Dáil Éireann Debate, Thursday - 25 November 2021

Thursday, 25 November 2021

Ceisteanna (85)

Brendan Smith

Ceist:

85. Deputy Brendan Smith asked the Minister for Social Protection the proposals to provide additional resources to eliminate delays in the social welfare appeals process; and if she will make a statement on the matter. [58040/21]

Amharc ar fhreagra

Freagraí scríofa (Ceist ar Social)

The Social Welfare Appeals Office functions independently of the Minister for Social Protection and of the Department and is responsible for determining appeals against decisions in relation to social welfare entitlements. All claim decisions taken by the Department’s Deciding Officers and Designated Persons are appealable to the Chief Appeals Officer. In any year about 85% of all claims are awarded by the Department and just 1% are appealed.

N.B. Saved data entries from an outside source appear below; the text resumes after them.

-- ==== Sys2Proof/Tests/Slice0.lean ====
section
/-! SUPPORT. Witnesses for the hypotheses of the statements, the refusals of WellFormed, and small tests of single commands whose
results are worked out from the rules of spec/. -/

namespace Sys2Proof.Tests

set_option Elab.async false

open Sys2Proof Sys2Proof.Machine

def mkDesc (fs : List (Nat × Nat)) : Desc := BitVec.ofNat 1024 (fs.map (fun f => f.2 * 2 ^ (8 * f.1))).sum
def wPort : HostPort :=
  { link := .up, ready := true, perst := false, busMaster := true, memSpace := true, msixEnable := true }
def upPort : Port := { state := .up, peer := 5, peerValid := true, since := 10#64 }
def wCtx : Ctx := { state := .active, svc := 1, sqAddr := BitVec.ofNat 64 (2^47), cqAddr := BitVec.ofNat 64 (2^47+4096), dbAddr := BitVec.ofNat 64 (2^47+8192), pollI := 2, acl := [{ base := 0, limit := 2^40, read := true, write := true, allMod := true }], sqTailSeen := 5 }
def wS : State :=
  { State.reset with
      phase := .running, localTime := 10 ^ 15
      hostPorts := [(0, wPort), (1, wPort)]
      pool := [(0, {}), (1, {}), (2, {}), (3, {})]
      ctxs := [(3, wCtx)]
      links := { ports := [(3, upPort), (31, upPort)], routes := [(5, { mask := 8#32 })], presents := [(5, 1#32)] } }
def wDead : State := { wS with phase := .hubDead }
def wStand (g : StandbyStage) : Standby := { ctx := 3, idx := 7, stage := g, wakeMs := 20 }
def cAt (g : Stage) (cls op : Nat) (fs : List (Nat × Nat)) : Cmd :=
  { ctx := 3, idx := 7, desc := mkDesc ([(0, cls), (1, op), (2, 1)] ++ fs), stage := g, pos := some 9 }
def at2 (s : State) (c : Cmd) : State := { s with cmds := [c] }
def wF : Flit := { cls := 1, dst := 0, src := 5, epoch := 0, seq := 0, tag := 9, address := 131, data := [] }
def bytesOf (n k : Nat) : List Byte := (List.range k).map (fun i => BitVec.ofNat 8 (n / 256 ^ i))
def D4 : List (Nat × Nat) := [(16, 40), (24, 200), (28, 6), (33, 7), (34, 7), (40, 50), (64, 65536)]
def mv1 : Cmd := { cAt .validated 2 1 [(16, 64), (20, 64), (24, 1), (32, 0), (40, 65536), (48, 1), (52, 1)] with pos := none }
def cv1 (g : Stage) : Cmd := { cAt g 1 2 [(16, 2), (20, 4), (24, 2), (28, 4), (32, 1), (34, 7), (35, 7), (40, 64), (48, 65536), (80, 1), (84, 1), (88, 2), (92, 2)] with pos := none }
def scr (a n : Nat) : AclEntry := { base := 2^46 + a, limit := 2^46 + a + n - 1, read := true, write := true, allMod := false }
def kA : Ctx := { wCtx with acl := [scr 0 128], saveLo := 65536 + 1, saveHi := 0, lastRun := 3 }
def kB : Ctx := { wCtx with acl := [scr 64 128], saveLo := 131072 + 1, saveHi := 0, res := .swapped }
def wR : State := { wS with ctxs := [(3, kB), (4, kA)], cmds := [cv1 .validated] }
def tabHead (a : Nat) (chain fmt : Nat) : List Host.Cell :=
  [(a, 4#8), (a + 4, 16#8), (a + 9, 16#8), (a + 40, BitVec.ofNat 8 fmt), (a + 42, 1#8), (a + 43, BitVec.ofNat 8 (2 * chain)), (a + 44, 16#8)]
def tabMem : Memory := [(0, 128#8)] ++ tabHead 128 1 5 ++ [(4096, 57#8), (4105, 4#8)]
def cTab (cls op : Nat) (fs : List (Nat × Nat)) : Cmd := { cAt .placed cls op fs with list := [128] }
def mm1 (g : Stage) : Cmd := { cAt g 1 1 [(16, 1), (18, 1), (20, 2), (24, 1), (26, 1), (28, 2), (32, 1), (34, 2), (37, 5), (38, 5), (39, 7), (48, 0), (56, 64), (64, 65536), (96, 1), (100, 1), (104, 1)] with qFree := 64 }
def el1 : Cmd := cAt .placed 1 7 [(16, 1), (20, 2), (24, 1), (28, 2), (32, 1), (36, 7), (37, 7), (48, 0), (56, 64), (64, 128), (72, 65536), (88, 1), (92, 1)]
def wSet : State := { wS with cset := { wS.cset with shadowValid := true } }
def sw5 : Cmd := { cAt .validated 5 5 [(16, 0)] with pos := none }
def noBr (c : Cmd) : Cmd := { c with desc := c.desc + mkDesc [(4, 0xFFFFFFFF)] }
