-- ==== Sys2Proof/Laws/PerInstr.lean ====
section
/-! SUPPORT. The family `Length`: each instruction's encoding has its row's length (30_encoding.md R150, R155), and the
instruction is well formed. -/

/-- The encoding of an instruction is as long as its row says, and the instruction is well formed. -/
def Sys2Proof.Laws.Length.Statement (i : Sys2Proof.Instr) : Prop :=
  (Sys2Proof.encode i).length = i.length ∧ i.wellFormed = true

namespace Sys2Proof.Laws.Length
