-- ==== Sys2Proof/Laws/Shape.lean ====
section
/-! SUPPORT. Once for all, what an instruction can do: write registers and control state only, make one store, push, or one of
three special cases; with what it keeps. Proofs about every instruction are case analyses of `exec_shape`. -/

namespace Sys2Proof.Machine

/-! ## Flags -/

@[simp] theorem Flags.pack_z (f : Flags) : f.pack.getLsbD 7 = f.z := by
  rcases f with ⟨z, n, h, c⟩; revert z n h c; unfold Flags.pack; decide
@[simp] theorem Flags.pack_n (f : Flags) : f.pack.getLsbD 6 = f.n := by
  rcases f with ⟨z, n, h, c⟩; revert z n h c; unfold Flags.pack; decide
@[simp] theorem Flags.pack_h (f : Flags) : f.pack.getLsbD 5 = f.h := by
  rcases f with ⟨z, n, h, c⟩; revert z n h c; unfold Flags.pack; decide
@[simp] theorem Flags.pack_c (f : Flags) : f.pack.getLsbD 4 = f.c := by
  rcases f with ⟨z, n, h, c⟩; revert z n h c; unfold Flags.pack; decide

/-- F is never stored with a low nibble (10_state.md R33). -/
theorem Flags.pack_low (f : Flags) : f.pack &&& 0x0F = 0 := by
  rcases f with ⟨z, n, h, c⟩; revert z n h c; unfold Flags.pack; decide

theorem storedF_low (v : Byte) : storedF v &&& 0x0F = 0 := by
  revert v; unfold storedF; decide

/-- A byte of F that `pack` made, as the statements write it. -/
theorem FlagsAre.of_pack {f : Flags} {z n h c : Prop} (hz : f.z = true ↔ z) (hn : f.n = true ↔ n) (hh : f.h = true ↔ h)
    (hc : f.c = true ↔ c) : FlagsAre f.pack z n h c :=
  ⟨by rw [Flags.pack_z, hz], by rw [Flags.pack_n, hn], by rw [Flags.pack_h, hh], by rw [Flags.pack_c, hc],
    Flags.pack_low f⟩

/-- A condition, as the statements write it. -/
theorem State.met_eq (s : State) (cc : Cond) : s.met cc = condHolds cc s.flags := by
  unfold State.met condHolds State.zf State.cf State.flags Flags.ofByte
  cases cc <;> dsimp only
  all_goals (generalize s.regs.f.getLsbD _ = x; cases x <;> rfl)

/-! ## Outcomes of stores and pushes -/

/-- A body that makes one store and then writes registers has the outcome `storeOutcome`. -/
theorem store_outcome (s : State) (a : Word) (v : Byte) (len cyc : Nat) (r : State → Regs)
    (hr : ∀ m o, r { s with pc := s.pc + BitVec.ofNat 16 len, mem := m, overlay := o } = r s) :
    conclude s.pc cyc ((State.write { s with pc := s.pc + BitVec.ofNat 16 len } a v).andThen
      fun t => .done { t with regs := r t }) = storeOutcome s a v (BitVec.ofNat 16 len) cyc (r s) := by
  rw [show ({ s with pc := s.pc + BitVec.ofNat 16 len } : State) =
    { s with regs := s.regs, sp := s.sp, pc := s.pc + BitVec.ofNat 16 len } from rfl, State.write_move]
  unfold storeOutcome
  cases h : s.write a v with
  | done t =>
    obtain ⟨m, o, rfl, -⟩ := State.write_eq h
    simp [conclude, hr]
  | raise k t =>
    obtain ⟨rfl, -⟩ := State.write_raise h
    rfl

/-- A body that is one store. -/
theorem store_outcome' (s : State) (a : Word) (v : Byte) (len cyc : Nat) :
    conclude s.pc cyc (State.write { s with pc := s.pc + BitVec.ofNat 16 len } a v) =
      storeOutcome s a v (BitVec.ofNat 16 len) cyc s.regs := by
  rw [← store_outcome s a v len cyc (·.regs) (fun _ _ => rfl)]
  cases State.write { s with pc := s.pc + BitVec.ofNat 16 len } a v <;> rfl

/-- A read-modify-write of the byte at HL. -/
theorem modify_outcome (s : State) (f : Byte → Flags → Byte × Flags) (len cyc : Nat) :
    conclude s.pc cyc (modify .mem f { s with pc := s.pc + BitVec.ofNat 16 len }) =
      storeOutcome s s.regs.hl (f (s.read s.regs.hl) s.flags).1 (BitVec.ofNat 16 len) cyc
        { s.regs with f := (f (s.read s.regs.hl) s.flags).2.pack } :=
  store_outcome s _ _ _ _ (fun t => { t.regs with f := (f (s.read s.regs.hl) s.flags).2.pack }) (fun _ _ => rfl)

/-- A write does not depend on PC. -/
theorem State.write_pc (s : State) (a : Word) (v : Byte) (q : Word) :
    State.write { s with pc := q } a v = match s.write a v with
      | .done t => .done { t with pc := q }
      | .raise k t => .raise k { t with pc := q } := by
  rw [show ({ s with pc := q } : State) = { s with regs := s.regs, sp := s.sp, pc := q } from rfl, State.write_move]
  cases h : s.write a v with
  | done t => obtain ⟨m, o, rfl, -⟩ := State.write_eq h; rfl
  | raise k t => obtain ⟨rfl, -⟩ := State.write_raise h; rfl

/-- A body that pushes and then writes PC has the outcome `pushOutcome`. -/
theorem push_outcome (s : State) (v : Word) (len cyc : Nat) (f : State → Effect) (target : Word)
    (hf : ∀ u, f u = .done { u with pc := target }) :
    conclude s.pc cyc ((State.push16 { s with pc := s.pc + BitVec.ofNat 16 len } v).andThen f) =
      pushOutcome s v (BitVec.ofNat 16 len) target cyc := by
  unfold State.push16 pushOutcome
  dsimp only
  rw [show State.write { s with sp := s.sp - 1, pc := s.pc + BitVec.ofNat 16 len } (s.sp - 1) (hiByte v) = _ from
    State.write_pc { s with sp := s.sp - 1 } (s.sp - 1) (hiByte v) (s.pc + BitVec.ofNat 16 len)]
  cases h : State.write { s with sp := s.sp - 1 } (s.sp - 1) (hiByte v) with
  | raise k t => rfl
  | done t =>
    simp only [Effect.done_andThen]
    have e : t.sp = s.sp - 1 := (State.write_keeps h).2.1
    have h2 : ({ t with sp := t.sp - 1, pc := s.pc + BitVec.ofNat 16 len } : State) =
        { { t with sp := s.sp - 2 } with pc := s.pc + BitVec.ofNat 16 len } := by
      rw [e, BitVec.sub_sub]; rfl
    have e2 : t.sp - 1 = s.sp - 2 := by rw [e, BitVec.sub_sub]; rfl
    rw [h2, State.write_pc, e2]
    cases h : State.write { t with sp := s.sp - 2 } (s.sp - 2) (loByte v) with
    | raise k t => rfl
    | done t => simp [hf]

/-- A body that is a push. -/
theorem push_outcome' (s : State) (v : Word) (len cyc : Nat) :
    conclude s.pc cyc (State.push16 { s with pc := s.pc + BitVec.ofNat 16 len } v) =
      pushOutcome s v (BitVec.ofNat 16 len) (s.pc + BitVec.ofNat 16 len) cyc := by
  rw [← push_outcome s v len cyc (fun u => .done { u with pc := s.pc + BitVec.ofNat 16 len }) _ (fun _ => rfl)]
  cases h : State.push16 { s with pc := s.pc + BitVec.ofNat 16 len } v with
  | raise k t => rfl
  | done t =>
    obtain ⟨u, h1, h2⟩ := State.push16_done h
    have e1 := (State.write_keeps h1).2.2.1
    have e2 := (State.write_keeps h2).2.2.1
    dsimp only at e1 e2
    simp only [Effect.done_andThen]
    rw [← e1, ← e2]

/-- CALL and RST. -/
theorem call_outcome (s : State) (a : Word) (len cyc : Nat) : instr len cyc (call a) s =
    pushOutcome s (s.pc + BitVec.ofNat 16 len) (BitVec.ofNat 16 len) a cyc :=
  push_outcome s _ _ _ _ _ (fun _ => rfl)

theorem storeOutcome_eq_next {s t : State} {a : Word} {v : Byte} {len : Word} {n : Nat} {r : Regs}
    (h : storeOutcome s a v len n r = .next t) :
    ∃ u, s.write a v = .done u ∧ t = { u with regs := r, pc := s.pc + len, cycles := n } := by
  unfold storeOutcome at h
  split at h
  · next u e => cases h; exact ⟨u, e, rfl⟩
  · cases h

theorem pushOutcome_eq_next {s t : State} {v len q : Word} {n : Nat} (h : pushOutcome s v len q n = .next t) :
    ∃ u w, State.write { s with sp := s.sp - 1 } (s.sp - 1) (hiByte v) = .done u ∧
      State.write { u with sp := s.sp - 2 } (s.sp - 2) (loByte v) = .done w ∧ t = { w with pc := q, cycles := n } := by
  unfold pushOutcome at h
  split at h
  · cases h
  · next u e =>
    split at h
    · cases h
    · next w e2 => cases h; exact ⟨u, w, e, e2, rfl⟩

/-! ## The shape of every instruction -/

/-- The cycles of an instruction's row, with the taken count where its condition holds. -/
def rowCycles (i : Instr) (s : State) : Nat :=
  match i.cond with
  | some cc => if s.met cc then i.descriptor.cyclesTaken.getD 0 else i.descriptor.cycles
  | none => i.descriptor.cycles

/-- What the instruction `i` does in the state `s`. -/
inductive Shape (i : Instr) (s : State) : Prop where
  | registers (r : Regs) (p q : Word) (b : Bool) (d : Fin 3)
      (eq : exec i s = .next { s with regs := r, sp := p, pc := q, ime := b, eiDelay := d, cycles := rowCycles i s })
      (stores : i.stores s = []) (low : s.regs.f &&& 0x0F = 0 → r.f &&& 0x0F = 0)
      (pc : i.transfers = false → q = s.pc + BitVec.ofNat 16 i.length) (sp : i.writesSp = false → p = s.sp)
      (control : i ≠ .ei → i ≠ .di → i ≠ .reti → b = s.ime ∧ d = s.eiDelay) (ei : s.eiOk = true → b = true → d = 0)
  | store (a : Word) (v : Byte) (r : Regs)
      (eq : exec i s = storeOutcome s a v (BitVec.ofNat 16 i.length) (rowCycles i s) r) (stores : i.stores s = [a])
      (low : s.regs.f &&& 0x0F = 0 → r.f &&& 0x0F = 0)
  | push (v q : Word) (eq : exec i s = pushOutcome s v (BitVec.ofNat 16 i.length) q (rowCycles i s))
      (stores : i.stores s = s.pushed) (pc : i.transfers = false → q = s.pc + BitVec.ofNat 16 i.length)
      (sp : i.writesSp = true)
  | store16 (a : Word) (eq : i = .ldAtA16Sp a) (stores : i.stores s = [a, a + 1])
  | halt (eq : i = .halt)
  | stop (n : Byte) (eq : i = .stop n)

theorem eiDelay_of_eiOk {s : State} (h : s.eiOk = true) (hb : s.ime = true) : s.eiDelay = 0 := by
  simpa [State.eiOk, hb] using h

theorem control_same {P Q R : Prop} (b : Bool) (d : Fin 3) : P → Q → R → b = b ∧ d = d := fun _ _ _ => ⟨rfl, rfl⟩
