-- ==== Sys2Proof/Tests/Slice0.lean ====
section
/-! SUPPORT. Tests: ill-formed encodings are refused; every instruction's word, written out from the `encoding` column of
opcode_table.json, decodes to it; single steps against the vectors of 95_test_vectors.md; and, for each statement with
hypotheses, a state that meets them. -/

open Sys2Proof Sys2Proof.Machine

namespace Sys2Proof.Tests

/-! ## Well-formedness -/

theorem test_wellFormed_empty : wellFormedBytes [] = false := by decide
theorem test_wellFormed_prefix_alone : wellFormedBytes [0xCB] = false := by decide
theorem test_wellFormed_immediate_missing : wellFormedBytes [0x06] = false := by decide
theorem test_wellFormed_word_cut_short : wellFormedBytes [0x01, 0x00] = false := by decide
theorem test_wellFormed_too_long : wellFormedBytes [0x00, 0x00] = false := by decide
theorem test_wellFormed_call : wellFormedBytes [0xCD, 0x34, 0x12] = true := by decide
theorem test_decode_refuses_empty : decodeBytes [] = .error .noOpcode := by decide
theorem test_decode_refuses_truncated : decodeBytes [0xCD, 0x34] = .error (.truncated 0xCD 2 3) := by decide

/-! ## Decoding: every row's word, sixteen rows to a test. The bytes after the word are 0x34 and 0x12. -/

def read3 (b : Byte) : Instr := decode3 b 0x34 0x12
def readCb (b : Byte) : Instr := decode3 0b11001011 b 0x12

theorem test_decode_0x :
    [
      0b00000000, 0b00000001, 0b00000010, 0b00000011, 0b00000100, 0b00000101, 0b00000110, 0b00000111, 0b00001000,
      0b00001001, 0b00001010, 0b00001011, 0b00001100, 0b00001101, 0b00001110, 0b00001111].map read3 = [
      .nop, .ldBcN16 0x1234, .ldAtBcA, .incBc, .incB, .decB, .ldBN8 0x34, .rlca, .ldAtA16Sp 0x1234, .addHlBc,
      .ldAAtBc, .decBc, .incC, .decC, .ldCN8 0x34, .rrca] := by decide
theorem test_decode_1x :
    [
      0b00010000, 0b00010001, 0b00010010, 0b00010011, 0b00010100, 0b00010101, 0b00010110, 0b00010111, 0b00011000,
      0b00011001, 0b00011010, 0b00011011, 0b00011100, 0b00011101, 0b00011110, 0b00011111].map read3 = [
      .stop 0x34, .ldDeN16 0x1234, .ldAtDeA, .incDe, .incD, .decD, .ldDN8 0x34, .rla, .jrE8 0x34, .addHlDe, .ldAAtDe,
      .decDe, .incE, .decE, .ldEN8 0x34, .rra] := by decide
theorem test_decode_2x :
    [
      0b00100000, 0b00100001, 0b00100010, 0b00100011, 0b00100100, 0b00100101, 0b00100110, 0b00100111, 0b00101000,
      0b00101001, 0b00101010, 0b00101011, 0b00101100, 0b00101101, 0b00101110, 0b00101111].map read3 = [
      .jrNzE8 0x34, .ldHlN16 0x1234, .ldAtHliA, .incHl, .incH, .decH, .ldHN8 0x34, .daa, .jrZE8 0x34, .addHlHl,
      .ldAAtHli, .decHl, .incL, .decL, .ldLN8 0x34, .cpl] := by decide
theorem test_decode_3x :
    [
      0b00110000, 0b00110001, 0b00110010, 0b00110011, 0b00110100, 0b00110101, 0b00110110, 0b00110111, 0b00111000,
      0b00111001, 0b00111010, 0b00111011, 0b00111100, 0b00111101, 0b00111110, 0b00111111].map read3 = [
      .jrNcE8 0x34, .ldSpN16 0x1234, .ldAtHldA, .incSp, .incAtHl, .decAtHl, .ldAtHlN8 0x34, .scf, .jrCE8 0x34,
      .addHlSp, .ldAAtHld, .decSp, .incA, .decA, .ldAN8 0x34, .ccf] := by decide
theorem test_decode_4x :
    [
      0b01000000, 0b01000001, 0b01000010, 0b01000011, 0b01000100, 0b01000101, 0b01000110, 0b01000111, 0b01001000,
      0b01001001, 0b01001010, 0b01001011, 0b01001100, 0b01001101, 0b01001110, 0b01001111].map read3 = [
      .ldBB, .ldBC, .ldBD, .ldBE, .ldBH, .ldBL, .ldBAtHl, .ldBA, .ldCB, .ldCC, .ldCD, .ldCE, .ldCH, .ldCL, .ldCAtHl,
      .ldCA] := by decide
theorem test_decode_5x :
    [
      0b01010000, 0b01010001, 0b01010010, 0b01010011, 0b01010100, 0b01010101, 0b01010110, 0b01010111, 0b01011000,
      0b01011001, 0b01011010, 0b01011011, 0b01011100, 0b01011101, 0b01011110, 0b01011111].map read3 = [
      .ldDB, .ldDC, .ldDD, .ldDE, .ldDH, .ldDL, .ldDAtHl, .ldDA, .ldEB, .ldEC, .ldED, .ldEE, .ldEH, .ldEL, .ldEAtHl,
      .ldEA] := by decide
theorem test_decode_6x :
    [
      0b01100000, 0b01100001, 0b01100010, 0b01100011, 0b01100100, 0b01100101, 0b01100110, 0b01100111, 0b01101000,
      0b01101001, 0b01101010, 0b01101011, 0b01101100, 0b01101101, 0b01101110, 0b01101111].map read3 = [
      .ldHB, .ldHC, .ldHD, .ldHE, .ldHH, .ldHL, .ldHAtHl, .ldHA, .ldLB, .ldLC, .ldLD, .ldLE, .ldLH, .ldLL, .ldLAtHl,
      .ldLA] := by decide
theorem test_decode_7x :
    [
      0b01110000, 0b01110001, 0b01110010, 0b01110011, 0b01110100, 0b01110101, 0b01110110, 0b01110111, 0b01111000,
      0b01111001, 0b01111010, 0b01111011, 0b01111100, 0b01111101, 0b01111110, 0b01111111].map read3 = [
      .ldAtHlB, .ldAtHlC, .ldAtHlD, .ldAtHlE, .ldAtHlH, .ldAtHlL, .halt, .ldAtHlA, .ldAB, .ldAC, .ldAD, .ldAE, .ldAH,
      .ldAL, .ldAAtHl, .ldAA] := by decide
theorem test_decode_8x :
    [
      0b10000000, 0b10000001, 0b10000010, 0b10000011, 0b10000100, 0b10000101, 0b10000110, 0b10000111, 0b10001000,
      0b10001001, 0b10001010, 0b10001011, 0b10001100, 0b10001101, 0b10001110, 0b10001111].map read3 = [
      .addAB, .addAC, .addAD, .addAE, .addAH, .addAL, .addAAtHl, .addAA, .adcAB, .adcAC, .adcAD, .adcAE, .adcAH,
      .adcAL, .adcAAtHl, .adcAA] := by decide
theorem test_decode_9x :
    [
      0b10010000, 0b10010001, 0b10010010, 0b10010011, 0b10010100, 0b10010101, 0b10010110, 0b10010111, 0b10011000,
      0b10011001, 0b10011010, 0b10011011, 0b10011100, 0b10011101, 0b10011110, 0b10011111].map read3 = [
      .subB, .subC, .subD, .subE, .subH, .subL, .subAtHl, .subA, .sbcAB, .sbcAC, .sbcAD, .sbcAE, .sbcAH, .sbcAL,
      .sbcAAtHl, .sbcAA] := by decide
theorem test_decode_Ax :
    [
      0b10100000, 0b10100001, 0b10100010, 0b10100011, 0b10100100, 0b10100101, 0b10100110, 0b10100111, 0b10101000,
      0b10101001, 0b10101010, 0b10101011, 0b10101100, 0b10101101, 0b10101110, 0b10101111].map read3 = [
      .andB, .andC, .andD, .andE, .andH, .andL, .andAtHl, .andA, .xorB, .xorC, .xorD, .xorE, .xorH, .xorL, .xorAtHl,
      .xorA] := by decide
theorem test_decode_Bx :
    [
      0b10110000, 0b10110001, 0b10110010, 0b10110011, 0b10110100, 0b10110101, 0b10110110, 0b10110111, 0b10111000,
      0b10111001, 0b10111010, 0b10111011, 0b10111100, 0b10111101, 0b10111110, 0b10111111].map read3 = [
      .orB, .orC, .orD, .orE, .orH, .orL, .orAtHl, .orA, .cpB, .cpC, .cpD, .cpE, .cpH, .cpL, .cpAtHl, .cpA] := by decide
theorem test_decode_Cx :
    [
      0b11000000, 0b11000001, 0b11000010, 0b11000011, 0b11000100, 0b11000101, 0b11000110, 0b11000111, 0b11001000,
      0b11001001, 0b11001010, 0b11001100, 0b11001101, 0b11001110, 0b11001111].map read3 = [
      .retNz, .popBc, .jpNzA16 0x1234, .jpA16 0x1234, .callNzA16 0x1234, .pushBc, .addAN8 0x34, .rst00, .retZ, .ret,
      .jpZA16 0x1234, .callZA16 0x1234, .callA16 0x1234, .adcAN8 0x34, .rst08] := by decide
theorem test_decode_Dx :
    [
      0b11010000, 0b11010001, 0b11010010, 0b11010011, 0b11010100, 0b11010101, 0b11010110, 0b11010111, 0b11011000,
      0b11011001, 0b11011010, 0b11011011, 0b11011100, 0b11011101, 0b11011110, 0b11011111].map read3 = [
      .retNc, .popDe, .jpNcA16 0x1234, .undefinedD3, .callNcA16 0x1234, .pushDe, .subN8 0x34, .rst10, .retC, .reti,
      .jpCA16 0x1234, .undefinedDB, .callCA16 0x1234, .undefinedDD, .sbcAN8 0x34, .rst18] := by decide
theorem test_decode_Ex :
    [
      0b11100000, 0b11100001, 0b11100010, 0b11100011, 0b11100100, 0b11100101, 0b11100110, 0b11100111, 0b11101000,
      0b11101001, 0b11101010, 0b11101011, 0b11101100, 0b11101101, 0b11101110, 0b11101111].map read3 = [
      .ldhAtA8A 0x34, .popHl, .ldAtCA, .undefinedE3, .undefinedE4, .pushHl, .andN8 0x34, .rst20, .addSpE8 0x34, .jpHl,
      .ldAtA16A 0x1234, .undefinedEB, .undefinedEC, .undefinedED, .xorN8 0x34, .rst28] := by decide
theorem test_decode_Fx :
    [
      0b11110000, 0b11110001, 0b11110010, 0b11110011, 0b11110100, 0b11110101, 0b11110110, 0b11110111, 0b11111000,
      0b11111001, 0b11111010, 0b11111011, 0b11111100, 0b11111101, 0b11111110, 0b11111111].map read3 = [
      .ldhAAtA8 0x34, .popAf, .ldAAtC, .di, .undefinedF4, .pushAf, .orN8 0x34, .rst30, .ldHlSpE8 0x34, .ldSpHl,
      .ldAAtA16 0x1234, .ei, .undefinedFC, .undefinedFD, .cpN8 0x34, .rst38] := by decide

Nevertheless, the Department endeavours to ensure that these cases are dealt with as quickly as possible. The time taken to process an appeal reflects a number of factors including that the appeals process is a quasi-judicial process with Appeals Officers being required to decide all appeals on a ‘de-novo’ basis. In addition, appeals decisions are themselves subject to review by the High Court and decisions have to be formally written up to quasi-judicial standards. Significant efforts and resources have been devoted to reforming the appeal process in recent years. As a result, average appeal processing times have generally improved between 2018 and 2020 from 30.0 weeks for an oral hearing in 2018 to 27.1 weeks in 2020, and from 24.8 weeks for a summary decision in 2018 to 15.5 weeks in 2020.

Currently, the number of Appeals Officers (full-time equivalent) is 40 which is similar to the position over the last two years. A number of new Appeals Officers have joined the Appeals Office over the past 12-18 months to replace staff leaving on retirement. Given the complexity of the appeals process it can take some time for new staff to be trained up and develop expertise. The desire to process appeals quickly has to be balanced with the competing demand to ensure that decisions are consistent and of high quality and made in accordance with the legislative provisions and the general principles of fair procedures and natural justice. Nevertheless, the latest data for the period January to end of October 2021 shows a further improvement with an average of 25.6 weeks for an oral hearing and 13.8 weeks for a summary decision. Further improvements in appeals processing times is a priority for the Chief Appeals Officer. Where a claimant has been refused a social welfare payment, regardless of the scheme involved, and is appealing that decision, if their means are insufficient to meet their needs it is open to them to apply for supplementary welfare allowance in the interim. If their application for supplementary welfare allowance is refused, they can also appeal that decision. The supplementary welfare allowance appeal will be prioritised for attention within the Appeals Office as soon as the appeal file and submission is received from the Department. I trust this clarifies the matter for the Deputy.

Question No. 86 answered with Question No. 29.